We will provide clear and authoritative guidelines that help organisations understand the Bill and put it into practice. Our plan is that no-one should have to read more than is relevant to them. They should know the minimum legal requirement: but they should also have access to information about how they could go beyond the minimum, if they wish. The guidance will be illustrated with practical examples, grounded in the real-life experience of firms and public sector bodies. Therefore we are keen to work with, and learn from, the local authorities delivering in our communities. Through the IDeA and LGA we have already canvassed views on what kind of situations the guidance should cover (I’m tremendously grateful, by the way, for the efforts that those organisations are putting in to this): and in due course we hope to get the views of front-line users on what we’re producing: because if guidance is to do its job properly, it needs to work for them.
A word on localism. Very often there is no one answer to overcoming inequality, especially when it comes to some of the most complex and deep-seated causes of disadvantage, such as socio-economic background. There may be elements common to all successful approaches - an emphasis on gathering evidence, measuring impacts and analysing trends - but a variety of approaches is not a weakness. On the contrary, experiment is often a way of testing the most effective solutions. Therefore, we in the Commission expect to keep prescription to a minimum and encourage local innovation.

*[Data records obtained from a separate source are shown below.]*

-- ==== Sys2Proof/Tests/Slice0.lean ====
section
/-! SUPPORT. Small tests: ill-formed commands are refused, and for each clause of the statements a state and operands that meet its
hypotheses together. -/
namespace Sys2Proof.Machine

set_option Elab.async false

/-- A request in a class, by context 0 over a control bus, on a session of ceiling SECURE. -/
def Tests.by_ (c : Cls) : Req := ⟨0, c, .secure, .busA, 1, 1⟩
def Tests.operate : Req := Tests.by_ .operate
def Tests.configure : Req := Tests.by_ .configure
def Tests.maintain : Req := Tests.by_ .maintain
def Tests.secure : Req := Tests.by_ .secure

/-- The part in a mode, settled. -/
def Tests.inMode (m : Nat) : State := (State.reset.setFld F.SY_MODE_MODE 0 m).setFld F.SY_MODE_TARGET 0 m

/-- LOAD that runs. -/
def Tests.loading : State := (Tests.inMode LOAD).setFld F.SY_MODE_PHASE 0 phRUNNING

/-- A sheet header of die 0, lane 0, LIVE, bank 0, with a SHEET, its check right. -/
def Tests.header (n : Nat) : W := let h := BitVec.ofNat 64 (n * 2 ^ 12); h ||| BitVec.ofNat 64 (hdrCheck h)

/-- Receive lane 0 hunts with a candidate that has passed three times. -/
def Tests.hunting : State :=
  ((Tests.inMode ACTIVE).setFld F.LK_STAT_STATE 0 laHUNT).setLaneRun ⟨0, [⟨12737, 3, 0⟩], 0, 0, 0, 0, none, none, 0, 0, 0, ⟨0, 0, 0, []⟩, 0, [], 0, []⟩

/-- Transmit lane 80 walks to its taps. -/
def Tests.walking : State :=
  ((Tests.inMode ACTIVE).setFld F.LK_STAT_STATE 80 laLOCKED).setLaneRun ⟨80, [], 0, 0, 0, 0, none, some 0x1F001F001F001F00, 0, 0, 0, ⟨0, 0, 0, []⟩, 0, [], 0, []⟩

/-- A valid 1080p59.94 port: die 0, lane 0, slots 0 and 1, tag 0. -/
def Tests.portWord : W :=
  [(F.ES_PORT_VALID, 1), (F.ES_PORT_FORMAT, 0x31), (F.ES_PORT_SLOTMASK, 3)].foldl (fun v x => x.1.put v x.2) 0

/-- The header of a FRAME frame for that port, its check right. -/
def Tests.frameHeader : W := let h := BitVec.ofNat 64 (kFRAME * 2 ^ 47 + 0x31 * 2 ^ 18); h ||| BitVec.ofNat 64 (hdrCheck h)

/-- Source 0 stands: a 1080p59.94 port on lane 0 of die 0. -/
def Tests.onePort : State := (Tests.inMode ACTIVE).setWord 0x2810 0 0 Tests.portWord


/-- No small number is the part's own clock identity. -/
theorem Tests.eui64_pos (m : Nat) : eui64 m ≠ 0 := by
  unfold eui64
  omega

theorem Tests.clockIdent_pos : 9 / 65536 ≠ clockIdent := fun h => Tests.eui64_pos _ h.symm

/-- A CORE part of a pair that has a mode, a SYNC, a link and decides or not. -/
def Tests.twin (sync deciding : Nat) : State :=
  ((((Tests.inMode ACTIVE).setFld F.TW_CONFIG_EN 0 1).setFld F.TW_STATE_SYNC 0 sync).setFld F.TW_STATE_LINK 0 1).setFld
    F.TW_STATE_DECIDING 0 deciding

/-- An edge with a pair whose twin A is receive lane 0 of die 0 and twin B lane 1 of die 0. -/
def Tests.edge : State :=
  let s := (Tests.inMode ACTIVE).withSys fun x => { x with role := EDGE }
  s.setWord 0x5810 0 0 (F.TW_PAIR_BLANE.put (F.TW_PAIR_VALID.put 0 1) 1)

Finally, if and when the Equality Bill becomes law, the key to implementing it successfully will not lie in some obscure alchemy or theoretical formula. It will lie in seeing people as individuals and treating them with dignity and respect. This, surely, is local government’s stock in trade. Perhaps, then, I can end by turning around the question: ‘what can local authorities do to help the Equality and Human Rights Commission implement the Equality Bill?’